L'associé A accepte la matrice statique (pool statique calibré sur une fenêtre 2019-2023) comme base défendable, à condition que l'entité démontre que la composition du portefeuille et les conditions économiques sont stables. Son raisonnement : l'exigence « sans coût ni effort déraisonnable » d'IFRS 9.5.5(a) autorise explicitement des simplifications pour les entités non financières. Le pool statique est la simplification standard. Exiger une matrice de migration dynamique pour un fabricant d'équipements industriels revient à imposer un standard bancaire.
L'associé B refuse le pool statique quand le portefeuille a changé substantiellement (nouveaux segments, nouvelles géographies, changements de politique de crédit). Son raisonnement : la PD lifetime est par construction sensible à la composition. Un pool statique de 2019 utilisé en 2024 suppose implicitement que les clients de 2024 ressemblent à ceux de 2019. Si ce n'est pas le cas, la PD est biaisée d'un montant inconnu. Il préfère une matrice de migration même grossière, calibrée sur les trois dernières années, à un pool statique propre mais potentiellement obsolète.

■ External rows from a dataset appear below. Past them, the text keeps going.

/-- Loads at the first and the last address of each alignment (what each does to the cache: `witness_through`). -/
theorem witness_AlignedLoads : start.Coherent ∧
    LoadOK start (start.effAddr 0#5 0#16) 4 ∧ LoadOK start (start.effAddr 0#5 0xFFFC#16) 4 ∧
    LoadOK start (start.effAddr 0#5 0xFFFE#16) 2 ∧ LoadOK start (start.effAddr 0#5 0xFFFF#16) 1 :=
  ⟨start_coherent, ⟨by decide, .kernel, by decide, by decide, by decide⟩, ⟨by decide, .kernel, by decide, by decide, by decide⟩,
   ⟨by decide, .kernel, by decide, by decide, by decide⟩, ⟨by decide, .kernel, by decide, by decide, by decide⟩⟩

/-- Every place in a word, the last word of the address space among them. -/
theorem witness_UnalignedLoads : start.Coherent ∧ LoadOK start (start.effAddr 0#5 0#16) 1 ∧
    LoadOK start (start.effAddr 0#5 1#16) 1 ∧ LoadOK start (start.effAddr 0#5 2#16) 1 ∧
    LoadOK start (start.effAddr 0#5 0xFFFF#16) 1 :=
  ⟨start_coherent, ⟨by decide, .kernel, by decide, by decide, by decide⟩, ⟨by decide, .kernel, by decide, by decide, by decide⟩,
   ⟨by decide, .kernel, by decide, by decide, by decide⟩, ⟨by decide, .kernel, by decide, by decide, by decide⟩⟩

/-- The state after `lwr r2, 1(r1)`. -/
def afterLwr : State := nextOf (.lwr 2#5 1#5 1#16) (on 0x2000#32 0#32)

theorem witness_UnalignedWordLoadPair : (on 0x2000#32 0#32).Coherent ∧ (2#5 : Reg) ≠ 1#5 ∧ (2#5 : Reg) ≠ 0#5 ∧
    ((on 0x2000#32 0#32).effAddr 1#5 1#16).toNat + 3 < 4294967296 ∧
    (on 0x2000#32 0#32).effAddr 1#5 4#16 = (on 0x2000#32 0#32).effAddr 1#5 1#16 + 3#32 ∧
    LoadOK (on 0x2000#32 0#32) ((on 0x2000#32 0#32).effAddr 1#5 1#16) 1 ∧
    LoadOK afterLwr ((on 0x2000#32 0#32).effAddr 1#5 4#16) 1 ∧
    exec (.lwr 2#5 1#5 1#16) (on 0x2000#32 0#32) = .next afterLwr ∧
    exec (.lwl 2#5 1#5 4#16) afterLwr = .next (nextOf (.lwl 2#5 1#5 4#16) afterLwr) :=
  ⟨coherent_of_empty rfl rfl rfl, by decide, by decide, by decide, by decide,
   ⟨by decide, .kernel, by decide, by decide, by decide⟩, ⟨by decide, .kernel, by decide, by decide, by decide⟩,
   exec_nextOf (by decide), exec_nextOf (by decide)⟩

theorem witness_AlignedStores : start.Coherent ∧ StoreOK start (start.effAddr 0#5 0#16) 4 ∧
    StoreOK start (start.effAddr 0#5 0xFFFC#16) 4 ∧ StoreOK start (start.effAddr 0#5 0xFFFE#16) 2 ∧
    StoreOK start (start.effAddr 0#5 0xFFFF#16) 1 :=
  ⟨start_coherent, ⟨by decide, .kernel, by decide, by decide⟩, ⟨by decide, .kernel, by decide, by decide⟩,
   ⟨by decide, .kernel, by decide, by decide⟩, ⟨by decide, .kernel, by decide, by decide⟩⟩

theorem witness_UnalignedStores : locked.Coherent ∧ StoreOK locked (locked.effAddr 1#5 0#16) 1 ∧
    StoreOK locked (locked.effAddr 1#5 1#16) 1 ∧ StoreOK locked (locked.effAddr 1#5 2#16) 1 ∧
    StoreOK locked (locked.effAddr 1#5 3#16) 1 :=
  ⟨locked_coherent, ⟨by decide, .kernel, by decide, by decide⟩, ⟨by decide, .kernel, by decide, by decide⟩,
   ⟨by decide, .kernel, by decide, by decide⟩, ⟨by decide, .kernel, by decide, by decide⟩⟩

/-- The state after `swr r2, 1(r1)`. -/
def afterSwr : State := nextOf (.swr 2#5 1#5 1#16) (on 0x2000#32 7#32)

theorem witness_UnalignedWordStorePair : (on 0x2000#32 7#32).Coherent ∧
    ((on 0x2000#32 7#32).effAddr 1#5 1#16).toNat + 3 < 4294967296 ∧
    (on 0x2000#32 7#32).effAddr 1#5 4#16 = (on 0x2000#32 7#32).effAddr 1#5 1#16 + 3#32 ∧
    StoreOK (on 0x2000#32 7#32) ((on 0x2000#32 7#32).effAddr 1#5 1#16) 1 ∧
    StoreOK afterSwr ((on 0x2000#32 7#32).effAddr 1#5 4#16) 1 ∧
    exec (.swr 2#5 1#5 1#16) (on 0x2000#32 7#32) = .next afterSwr ∧
    exec (.swl 2#5 1#5 4#16) afterSwr = .next (nextOf (.swl 2#5 1#5 4#16) afterSwr) :=
  ⟨coherent_of_empty rfl rfl rfl, by decide, by decide, ⟨by decide, .kernel, by decide, by decide⟩,
   ⟨by decide, .kernel, by decide, by decide⟩, exec_nextOf (by decide), exec_nextOf (by decide)⟩

/-- A misaligned, a forbidden and a bus-error access, a forbidden cache function, and an access without a mode. -/
theorem witness_AccessExceptions :
    (dataAccess (.swc1 2#5 1#5 1#16) = some (.store, 4, 1#5, 1#16) ∧ start.cop1Usable = some true ∧
      (start.effAddr 1#5 1#16).toNat % 4 ≠ 0) ∧
    (dataAccess (.sb 2#5 0#5 0x8000#16) = some (.store, 1, 0#5, 0x8000#16) ∧ (guarded 0x10#32).mode = some .user ∧
      (guarded 0x10#32).addrOK ((guarded 0x10#32).effAddr 0#5 0x8000#16) .user .store = false) ∧
    (dataAccess (.lw 2#5 0#5 0xFFFC#16) = some (.load, 4, 0#5, 0xFFFC#16) ∧ (guarded 0#32).mode = some .kernel ∧
      ((guarded 0#32).effAddr 0#5 0xFFFC#16).toNat % 4 = 0 ∧
      (guarded 0#32).addrOK ((guarded 0#32).effAddr 0#5 0xFFFC#16) .kernel .load = true ∧
      (guarded 0#32).busErr ((guarded 0#32).effAddr 0#5 0xFFFC#16).toNat .load = true) ∧
    (cacheAccess (.cacheFillD 0#5 0x8000#16) = some (0#5, 0x8000#16) ∧
      (guarded 0x10#32).addrOK ((guarded 0x10#32).effAddr 0#5 0x8000#16) .user .cacheop = false) ∧
    ReservedMode (inStatus 0x18#32) := by
  unfold ReservedMode; decide

theorem witness_LoadLinkedStoreConditional : start.Coherent ∧ (start.setLlbit true).Coherent ∧
    LoadOK start (start.effAddr 0#5 0xFFFC#16) 4 ∧ StoreOK start (start.effAddr 0#5 0xFFFC#16) 4 ∧
    StoreOK (start.setLlbit true) ((start.setLlbit true).effAddr 0#5 0#16) 4 ∧ (start.setLlbit true).llbit = true ∧
    start.llbit = false :=
  ⟨start_coherent, coherent_of_empty rfl rfl rfl, ⟨by decide, .kernel, by decide, by decide, by decide⟩,
   ⟨by decide, .kernel, by decide, by decide⟩, ⟨by decide, .kernel, by decide, by decide⟩, rfl, rfl⟩

/-- Outside and inside a delay slot, with and without an address, with a coprocessor's number; an exception with its handler. -/
theorem witness_TrapEntry : (start.platform.handlers = Handlers.general ∧
      HandledBy start.platform.handlers (.addressError 1#32 .load) (Handler.general 4#5)) ∧
    (Takes start (start.trapEntry (.coprocessorUnusable 1#2)) (.coprocessorUnusable 1#2) ∧ start.exl = false) ∧
    (Takes { start with inDs := true } (({ start with inDs := true } : State).trapEntry (.addressError 1#32 .load))
      (.addressError 1#32 .load) ∧ ({ start with inDs := true } : State).exl = false) :=
  ⟨⟨rfl, .inr (.inl ⟨_, _, rfl, by decide, rfl⟩)⟩, ⟨rfl, by decide⟩, rfl, by decide⟩

theorem witness_NestedException : Takes (inStatus 2#32) ((inStatus 2#32).trapEntry .integerOverflow) .integerOverflow ∧
    (inStatus 2#32).exl = true ∧ HandledBy (inStatus 2#32).platform.handlers .integerOverflow (Handler.general 12#5) :=
  ⟨rfl, by decide, .inl ⟨rfl, rfl⟩⟩

theorem witness_ReturnFromException : Takes (inStatus 0x10#32) ((inStatus 0x10#32).trapEntry (.systemCall 0#20)) (.systemCall 0#20) ∧
    (inStatus 0x10#32).exl = false ∧ (inStatus 0x10#32).erl = false ∧ (inStatus 0x10#32).platform.cop0 = CopRule.general0 ∧
    Cop0OK ((inStatus 0x10#32).trapEntry (.systemCall 0#20)) := ⟨rfl, by decide, by decide, rfl, by unfold Cop0OK; decide⟩

/-- In kernel mode, with ERL, and in user mode with CU0. -/
theorem witness_ExceptionReturn : Cop0OK (inStatus 2#32) ∧ Cop0OK (inStatus 6#32) ∧ Cop0OK (inStatus 0x10000010#32) ∧
    (inStatus 6#32).erl = true ∧ (inStatus 2#32).erl = false :=
  ⟨by unfold Cop0OK; decide, by unfold Cop0OK; decide, by unfold Cop0OK; decide, by decide, by decide⟩

/-- Registers of D24's lists, one outside them, and one that the other choice of R34 makes storage. -/
theorem witness_Cp0Moves : Cop0OK start ∧ Cp0Readable start 8#5 ∧ Cp0Writable start 14#5 ∧ ¬ Cp0Writable start 8#5 ∧
    ¬ Cp0Readable start 10#5 ∧ Cp0Writable { start with platform := { Platform.reset with cp0Storage := true } } 10#5 := by
  unfold Cop0OK Cp0Readable Cp0Writable; decide

theorem witness_CoprocessorUnusable : (Instr.eret).brokenByFields = none ∧ usesCop0 .eret = true ∧
    (inStatus 0x10#32).cop0Usable = some false ∧ (inStatus 0x10#32).mode = some .user ∧
    (inStatus 0x8#32).mode = some .supervisor ∧ (inStatus 0x10#32).platform.cop0 = CopRule.general0 ∧
    ReservedMode (inStatus 0x18#32) ∧ (inStatus 0x18#32).cop0Usable = none ∧
    (Instr.ctc1 2#5 31#5).brokenByFields = none ∧ usesCop1 (.ctc1 2#5 31#5) = true ∧
    (inStatus 0#32).cop1Usable = some false ∧ (inStatus 0#32).platform.cop1 = CopRule.general1 ∧
    ({ inStatus 0x18#32 with platform := { Platform.reset with cop1 := .byMode [.kernel] [] } } : State).cop1Usable = none := by
  unfold ReservedMode; decide

theorem witness_Cp0ChangesOnlyAsStated :
    exec (.mtc0 2#5 14#5) (inStatus 0x10#32) = .next (nextOf (.mtc0 2#5 14#5) (inStatus 0x10#32)) ∧
    ¬ Cop0OK (inStatus 0x10#32) := ⟨exec_nextOf (by decide), by unfold Cop0OK; decide⟩

theorem witness_FpuBranches : Cop1OK start := by unfold Cop1OK; decide

/-- `ctc1` at the edges: Cause and Enable bits that do not meet, that do, and the Unimplemented Cause bit. -/
theorem witness_FpuControlMoves : start.cop1Usable = some true ∧
    (((on 0#32 0x00010400#32).x 2#5).getLsbD 17 = false ∧ ∀ i, i < 5 →
      ¬ (((on 0#32 0x00010400#32).x 2#5).getLsbD (12 + i) = true ∧ ((on 0#32 0x00010400#32).x 2#5).getLsbD (7 + i) = true)) ∧
    (((on 0#32 0x00010800#32).x 2#5).getLsbD (12 + 4) = true ∧ ((on 0#32 0x00010800#32).x 2#5).getLsbD (7 + 4) = true) ∧
    ((on 0#32 0x00020000#32).x 2#5).getLsbD 17 = true := by decide

theorem witness_FpuDataMoves : start.Coherent ∧ Cop1OK start ∧ LoadOK start (start.effAddr 0#5 0xFFFC#16) 4 ∧
    StoreOK start (start.effAddr 0#5 0xFFFC#16) 4 :=
  ⟨start_coherent, by unfold Cop1OK; decide, ⟨by decide, .kernel, by decide, by decide, by decide⟩,
   ⟨by decide, .kernel, by decide, by decide⟩⟩

theorem witness_SpecialRegisterWriters : exec (.mthi 1#5) start = .next (nextOf (.mthi 1#5) start) := exec_nextOf (by decide)

theorem witness_GeneralRegisterFrame : exec (.add 3#5 1#5 2#5) start = .next (nextOf (.add 3#5 1#5 2#5) start) ∧
    dstReg (.add 3#5 1#5 2#5) ≠ some 4#5 := ⟨exec_nextOf (by decide), by decide⟩

theorem witness_DataFrame : locked.Coherent ∧ Memory.wf locked.mem = true ∧ changesData (.cacheHitWritebackD 1#5 0#16) = false ∧
    exec (.cacheHitWritebackD 1#5 0#16) locked = .next (nextOf (.cacheHitWritebackD 1#5 0#16) locked) :=
  ⟨locked_coherent, by decide, rfl, exec_nextOf (by decide)⟩

/-- The dirty line of 0x2000 in both caches, where a cache function that read it would meet a bus error. -/
def errorAtLine : State :=
  { locked with
    icache := (cached lockedA).icache
    platform := { Platform.reset with regions :=
      [{ base := 0, size := 4294967296, modes := [.kernel], kinds := [.cacheop], cached := true, busErrors := [.cacheop] }] } }

theorem errorAtLine_coherent : errorAtLine.Coherent := by
  refine State.Coherent.putDset (s := { errorAtLine with dcache := [] }) (coherent_of_empty rfl rfl rfl) 0x2000 ?_
  refine ⟨fun w hv => ?_, fun w hv hd => ?_, fun w hv _ => ?_, fun _ hv => by cases hv⟩
  · cases w
    · decide
    · cases hv
  · cases w
    · cases hd
    · cases hv
  · cases w
    · decide
    · cases hv

/-- A Fill that hits where a bus error stands. -/
theorem witness_fill_hit : errorAtLine.Coherent ∧ CacheOK errorAtLine (errorAtLine.effAddr 1#5 0#16) ∧
    ¬ FillOK errorAtLine (errorAtLine.effAddr 1#5 0#16).toNat ∧
    (errorAtLine.iHit (errorAtLine.effAddr 1#5 0#16).toNat).isSome = true ∧
    (errorAtLine.dHit (errorAtLine.effAddr 1#5 0#16).toNat).isSome = true :=
  ⟨errorAtLine_coherent, ⟨.kernel, by decide, by decide⟩, by unfold FillOK; decide, by decide, by decide⟩

/-- A hit and a miss without a bus error (with one: `witness_fill_hit`). -/
theorem witness_InstructionCacheFunctions : CacheOK start (start.effAddr 0#5 0#16) ∧ FillOK start (start.effAddr 0#5 0#16).toNat ∧
    start.iHit (start.effAddr 0#5 0#16).toNat = none ∧ (cached bothValid).iHit 0x2000 = some .A ∧
    CacheOK (cached bothValid) ((cached bothValid).effAddr 4#5 0#16) :=
  ⟨⟨.kernel, by decide, by decide⟩, by unfold FillOK; decide, by decide, by decide, ⟨.kernel, by decide, by decide⟩⟩

theorem witness_DataCacheMaintenance : locked.Coherent ∧ CacheOK locked (locked.effAddr 1#5 0#16) ∧
    locked.dHit (locked.effAddr 1#5 0#16).toNat = some .A ∧ CacheOK locked (locked.effAddr 0#5 0#16) ∧
    locked.dHit (locked.effAddr 0#5 0#16).toNat = none :=
  ⟨locked_coherent, ⟨.kernel, by decide, by decide⟩, by decide, ⟨.kernel, by decide, by decide⟩, by decide⟩

theorem witness_DataCacheFills : (locked.Coherent ∧ CacheOK locked (locked.effAddr 0#5 0#16) ∧
      FillOK locked (locked.effAddr 0#5 0#16).toNat ∧ locked.dHit (locked.effAddr 0#5 0#16).toNat = none) ∧
    ((guarded 0#32).Coherent ∧ CacheOK (guarded 0#32) ((guarded 0#32).effAddr 0#5 0xFFFF#16) ∧
      (guarded 0#32).busErr ((guarded 0#32).platform.lineOf ((guarded 0#32).effAddr 0#5 0xFFFF#16).toNat) .cacheop = true ∧
      (guarded 0#32).dHit ((guarded 0#32).effAddr 0#5 0xFFFF#16).toNat = none ∧
      (guarded 0#32).iHit ((guarded 0#32).effAddr 0#5 0xFFFF#16).toNat = none) :=
  ⟨⟨locked_coherent, ⟨.kernel, by decide, by decide⟩, by unfold FillOK; decide, by decide⟩,
   guarded_coherent _, ⟨.kernel, by decide, by decide⟩, by decide, by decide, by decide⟩

theorem witness_CreateDirtyExclusive : start.Coherent ∧ CacheOK start (start.effAddr 0#5 0#16) ∧
    start.platform.cacheable (start.effAddr 0#5 0#16).toNat = true ∧ (guarded 0#32).Coherent ∧
    CacheOK (guarded 0#32) ((guarded 0#32).effAddr 0#5 0#16) ∧
    (guarded 0#32).platform.cacheable ((guarded 0#32).effAddr 0#5 0#16).toNat = false :=
  ⟨start_coherent, ⟨.kernel, by decide, by decide⟩, by decide, guarded_coherent _, ⟨.kernel, by decide, by decide⟩, by decide⟩

theorem witness_HitInvalidateDropsLine : locked.Coherent ∧ CacheOK locked (locked.effAddr 1#5 0#16) ∧
    locked.dHit (locked.effAddr 1#5 0#16).toNat = some .A :=
  ⟨locked_coherent, ⟨.kernel, by decide, by decide⟩, by decide⟩

theorem witness_SyncEmptiesBuffers : locked.Coherent ∧ Memory.wf locked.mem = true := ⟨locked_coherent, by decide⟩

Les deux positions sont défendables. Le choix dépend de la stabilité réelle du portefeuille de l'entité auditée, et vous devez tester cette stabilité avant de conclure que le pool statique est acceptable. Un client qui a doublé son portefeuille de créances en trois ans, ou qui est entré dans un nouveau secteur, ne satisfait plus la condition de stabilité qui fonde la position de l'associé A.
Ce que le modèle ne vous dit pas
Un dernier point que vous ne trouverez pas dans IFRS 9 et que vous apprendrez sur vos premiers mandats ECL : le modèle à trois étapes donne l'illusion d'objectivité parce que chaque transfert est déclenché par un critère écrit. Mais le critère écrit est fixé par l'entité. Le levier politique n'est pas le calcul, c'est le paramétrage du seuil. Un dossier ECL bien audité teste d'abord la calibration du seuil de détérioration, puis les paramètres, puis le calcul. Un dossier mal audité teste le calcul et appelle cela un test de la provision.